This chapter focuses on the law and policy that informed the exclusion of homosexuals from the British armed forces. The focus of this case study is on the Ministry of Defence’s (MoD’s) identity- or status-based homosexual exclusion policy. My analysis of this identity-based exclusion policy primarily focuses on the MoD’s machinery for producing discursive homosexual identities as being incompatible with armed service. I trace the trajectory of this production of homosexual incompatibility through various legal sites, for example the institutional practices of the courts, parliamentary debates and reports, and MoD reports. There are two documents that are of central importance to the analysis. These are the 1995–6 House of Commons Select Committee on the Armed Forces Bill Report1 and the 1996 Report of the Homosexuality Policy Assessment Team (HPAT)2 which resulted from the MoD’s internal review of the exclusion policy. These two reports are crucial to this case study since the evidence collated within the HPAT report was quoted as being the decisive factor in the decision by the 1996 House of Commons Select Committee to propose to Parliament that the homosexual exclusion policy in armed forces should be retained. The 1995 judicial review3 and subsequent 1996 appeal4 trials are also referred to in the analysis that will follow, as a means of illustrating certain points (although, overall the analysis is concerned with the policy surrounding the ban rather than the legality or ‘unreasonableness’ of the ban).

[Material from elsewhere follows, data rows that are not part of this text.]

-- ==== Sys2Proof/Machine/Ops.lean ====
section
/-! DEFINITION. The end of every event: what follows from a change without a command of its own. Frames owed to the display heads
are sent, the notices of changed sides and power states are queued, the status latches follow their conditions, the store's banks
and the transmitters start what waits. `event` is how every command is carried out. -/

namespace Sys2Proof.Machine

/-- One SIDE_STATE notice for a side whose state or closure set an event has changed (R48; a side that an event brings back to its
state is reported by countHangUp). -/
def reportSide (i : Side) (old : Fill) (s : State) : State :=
  let f := s.fill.get i
  if f.state = old.state ∧ f.closures = old.closures then s else reportState i s

/-- The side that the one notice of a change of mode names: the side whose power state the event has changed too, where one side's alone has
(R157). Where both have changed none is named (DESIGN CHOICE, unsafe; notes/assumptions/58.md). -/
def changedSide (old new : PerSide SidePower) : Option Side :=
  match decide (old.a.state = new.a.state), decide (old.b.state = new.b.state) with
  | false, true => some .a
  | true, false => some .b
  | _, _ => none

/-- The cause of a change of mode. -/
def PowerChange.modeCause : PowerChange → Option PowerCause
  | .mode c => some c
  | .stage _ => none

/-- The notice of a change other than of the mode. -/
def PowerChange.notice : PowerChange → Option Notice
  | .mode _ => none
  | .stage n => some n

/-- The POWER_STAGE notices of an event (R157): one for each change of a power state and each clearing of ATTENDED, in their order. An event
that changes the mode has one, with the part as the event leaves it; that it carries the cause of the change of mode, and tells a clearing of
ATTENDED too, is the model's (DESIGN CHOICE, unsafe; notes/assumptions/34.md). -/
def powerNotices (old s : State) : List Notice :=
  match s.changes.findSome? PowerChange.modeCause with
  | some c => [powerNotice (changedSide old.sidePower s.sidePower) c s]
  | none => s.changes.filterMap PowerChange.notice

/-- The POWER_STAGE notices of an event are queued (R157). -/
def reportPower (old : State) (s : State) : State := (powerNotices old s).foldl (fun u n => notify n u) s

/-- The status latches follow their conditions (R188). -/
def followLatches (s : State) : State := s.setLink { s.link with latches := s.link.latches.follow (latchConditions s) }

/-- The end of an event that began in `old`. -/
def settle (old : State) (s : State) : State :=
  let s := s.setDisplay .a (startDisplay .a s)
  let s := s.setDisplay .b (startDisplay .b s)
  let s := reportPower old (reportSide .b old.fill.b (reportSide .a old.fill.a s))
  let s := startBanks (followLatches s)
  let s := s.setPort .a (startReader s .a)
  let s := s.setPort .b (startReader s .b)
  { s.setLink s.link.startNext with changes := [] }

/-- An event: its own effect, then the end of the event. -/
def event (f : State → State) (s : State) : Host.Outcome State Fault Refusal := .next (settle s (f s))

end Sys2Proof.Machine
end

The first section of the case study focuses on the MoD’s discursive deployment of homosexual identity as being incompatible with armed service. Here, I am especially concerned with demonstrating the MoD’s production of the issue as a matter of the consequences of lifting the exclusion policy. This framing of the issue by the HPAT facilitates my analysis of the exclusion policy as a politics of identity, or more accurately a politics of identification. Here the identity politics does not consist of a gay and lesbian challenge to the exclusion policy, but of a politics of identification based on the attempt by the armed forces to defend and protect the bounded heterosexualised identity of the armed forces as an institution. The HPAT and its subsequent report are the primary machinery for producing the idea of the heterosexual purity of the armed forces as being under threat from the infiltration of ‘acknowledged’ or ‘out’ homosexuals.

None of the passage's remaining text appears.